Man könnte verstehen, wenn Marcos Mutter jegliches Vertrauen in Therapeuten verloren hätte. Im Gedenken an den einen, den Logopäden, packt sie noch immer kalte Wut: "Ich möchte ihm die Haut…" Und dann folgen Worte, die den ärgsten Folterknecht in der Inquisition blass aussehen lassen würden.
Erstaunliche Wandlung eines Verbrechens-Opfers
Dass Doris Koller (Name geändert) überhaupt wieder Vertrauen fassen konnte, liegt wohl an der erstaunlichen Wandlung ihres Sohnes in den Wochen vor Weihnachten – und an Sandra und Frank Hierath, die mit ihrer Pilotwal Sound Therapie Erstaunliches geschafft haben: Einem verunsicherten siebenjährigen Missbrauchs-Opfer wieder Lebensmut zu vermitteln.
Noch immer kann Marco nicht sprechen wie andere siebenjährige Buben. Aber er ist nicht mehr apathisch, sondern wild und ungestüm und formuliert Laute, als wolle er weitererzählen, was er von den Delphinen gehört hat – und was ihm sonst auf der Seele liegt.
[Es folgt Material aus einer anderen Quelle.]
theorem tryFill_kept {cv : List Block} {s0 : State} (e : ExtRec) (g : Nat) (d : DirEntry) (n : Nat) {s : State} (hk0 : Kept cv s0 s)
    (hc : covers [.hst, .drt, .hrd, .wrn, .flt, .out] cv = true := by exact covers_le (by assumption) rfl) :
    Kept cv s0 (tryFill e g d n s) := by
  induction n generalizing s with
  | zero => exact hk0
  | succ n ih =>
    unfold tryFill
    repeat' first
      | exact covers_le hc rfl
      | with_reducible assumption
      | with_reducible exact FusKept.refl _
      | with_reducible exact VqKept.of_eq rfl
      | with_reducible exact DrtKept.of_eq rfl
      | with_reducible exact HstKept.of_eq rfl
      | with_reducible apply ih
      | with_reducible apply landPacked_kept
      | with_reducible apply repairChunk_kept
      | with_reducible apply fillOver_kept
      | with_reducible apply failTile_kept
      | with_reducible refine note_kept _ _ ?_ (hc := ?_) (hd := by with_unfolding_all rfl)
      | with_reducible apply gather_kept
      | with_reducible apply askRebuild_kept
      | with_reducible apply cancelFill_kept
      | with_reducible apply Kept.foldl
      | intro _
      | split
      | with_reducible refine Kept.set_hrd ?_ (hc := ?_)

theorem startFill_kept {cv : List Block} {s0 : State} (e : ExtRec) (g tile : Nat) (s : State) (hk0 : Kept cv s0 s)
    (hc : covers [.pwr, .hst, .cdc, .drt, .hrd, .wrn, .flt, .out] cv = true := by exact covers_le (by assumption) rfl) :
    Kept cv s0 (startFill e g tile s) := by
  unfold startFill
  repeat' first
    | exact covers_le hc rfl
    | with_reducible first
      | assumption | apply takeWay_kept | apply landBlock_kept | apply failTile_kept | apply landPacked_kept | apply tryFill_kept
      | apply askChunks_kept | apply Kept.foldl | apply Kept.foldl_fst | intro _
      | ((fail_if_no_progress (extract_lets +onlyGivenNames x)); refine Kept.cut (cv := cv) (s := s0) x ?_ (fun hx => ?_) <;> [dsimp -zeta only [x]; clear_value x])
      | ((fail_if_no_progress (extract_lets +onlyGivenNames x)); refine Kept.cutFun (cv := cv) (s := s0) x ?_ (fun hx => ?_) <;> [(dsimp -zeta only [x]; intro u hu); clear_value x])
      | ((fail_if_no_progress (extract_lets +onlyGivenNames x)); clear_value x) | apply_assumption -exfalso -symm
      | dsimp -zeta only | split

theorem dropCopy_kept {cv : List Block} {s0 : State} (tenant tile : Nat) (s : State) (hk0 : Kept cv s0 s)
    (hc : covers [.cdc, .drt] cv = true := by exact covers_le (by assumption) rfl) :
    Kept cv s0 (dropCopy tenant tile s) := by
  unfold dropCopy
  repeat' first
    | exact covers_le hc rfl
    | with_reducible first
      | assumption | apply dropTile_kept | intro _ | split | refine Kept.set_drt ?_ (.of_eq rfl) (hc := ?_)

theorem answerData_kept {cv : List Block} {s0 : State} (r : MemReq) (data : List Byte) (poison : Bool) (grant : Nat) (s : State) (hk0 : Kept cv s0 s)
    (hc : covers [.out] cv = true := by exact covers_le (by assumption) rfl) :
    Kept cv s0 (answerData r data poison grant s) := by
  unfold answerData
  repeat' first
    | exact covers_le hc rfl
    | with_reducible first
      | assumption | apply emit_kept | split

theorem answerPoison_kept {cv : List Block} {s0 : State} (r : MemReq) (s : State) (hk0 : Kept cv s0 s)
    (hc : covers [.wrn, .out] cv = true := by exact covers_le (by assumption) rfl) :
    Kept cv s0 (answerPoison r s) := by
  unfold answerPoison
  repeat' first
    | exact covers_le hc rfl
    | with_reducible first
      | assumption | apply answerData_kept | apply respond_kept | split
"Es ist der Hammer, wie er sich entwickelt"
Beim Anruf bei Doris Koller im Raum Würzburg hört man das vorher so stumme Kind fröhlich im Hintergrund krähen und brabbeln. Und seine Mutter, die schwankte zwischen Wut und Apathie, die ihren Job aufgeben musste, um sich um Marco zu kümmern, die Magenkrämpfe und schlaflose Nächte hatte, klingt wie erlöst: "Es ist der Hammer, wie er sich entwickelt", sagt sie strahlend. "Da hat sich ganz viel getan."
Seit sieben Monaten weiß die 30-jährige Mutter: Ein Logopäde, der ihrem Sohn helfen sollte, hat sie (und andere Mütter in Würzburg) unfassbar getäuscht. Dem angesehenen Therapeuten und Trainer, dem Mann mit dem sanften Auftreten eines sensiblen Kinder-Verstehers, war sein Trieb offenbar wichtiger als die Fürsorge für einen Siebenjährigen, der sich von ihm Hilfe erhofft hatte.
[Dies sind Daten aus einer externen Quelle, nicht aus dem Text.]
theorem takeOffset_kept {cv : List Block} {s0 : State} (off : Int) (s : State) (hk0 : Kept cv s0 s)
    (hc : covers [.mon, .wrn, .free] cv = true := by exact covers_le (by assumption) rfl) :
    Kept cv s0 (takeOffset off s) := by
  unfold takeOffset
  repeat' first
    | exact covers_le hc rfl
    | with_reducible first
      | assumption | apply draw_kept | split | refine Kept.set_mon_wrn ?_ (hc := ?_)

theorem execDelayReq_kept {cv : List Block} {s0 : State} (port src : Nat) (t : Ns) (arrival : Ns) (s : State) (hk0 : Kept cv s0 s)
    (hc : covers [.mon, .pwr, .hst, .mbx, .ext, .cdc, .drt, .hrd, .wrn, .flt, .out] cv = true := by exact covers_le (by assumption) rfl) :
    KeptRes cv s0 (execDelayReq port src t arrival s) := by
  unfold execDelayReq
  repeat' first
    | exact covers_le hc rfl
    | with_reducible first
      | assumption | apply dropOn_kept | apply heardFrom_kept | apply sendTime_kept | apply KeptRes.of_next | split

theorem execDelayResp_kept {cv : List Block} {s0 : State} (port src : Nat) (_t1 t4 : Ns) (s : State) (hk0 : Kept cv s0 s)
    (hc : covers [.mon, .pwr, .hst, .mbx, .ext, .cdc, .drt, .hrd, .wrn, .flt, .out, .free] cv = true := by exact covers_le (by assumption) rfl) :
    KeptRes cv s0 (execDelayResp port src _t1 t4 s) := by
  unfold execDelayResp
  dsimp only
  repeat' first
    | exact covers_le hc rfl
    | with_reducible first
      | assumption | apply dropOn_kept | apply heardFrom_kept | apply takeOffset_kept | apply KeptRes.of_next | split
      | refine Kept.set_wrn ?_ (hc := ?_)

end Sys2Proof.Safety
end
Als die Befürchtung zur Gewissheit wurde
Marco ist behindert und kann nicht sprechen. Und die Ermittlungen zeigten, dass genau dies zum Beute-Schema des mutmaßlichen Täters passte: Kinder, die nicht verraten konnten, dass er sie sexuell missbrauchte, dabei filmte und die Bilder mit Gleichgesinnten tauschte.
Seit sieben Monaten hat Marcos Mutter schreckliche Gewissheit: Ihr behindertes Kind (und indirekt auch sie) wurden Opfer im Würzburger Kinderporno-Fall. Dass ihr siebenjähriger Sohn und seine Mutter daran nicht zerbrochen sind, sondern nach neun Monaten ganz langsam wieder Mut fassen, ist allein schon ein kleines Weihnachtswunder.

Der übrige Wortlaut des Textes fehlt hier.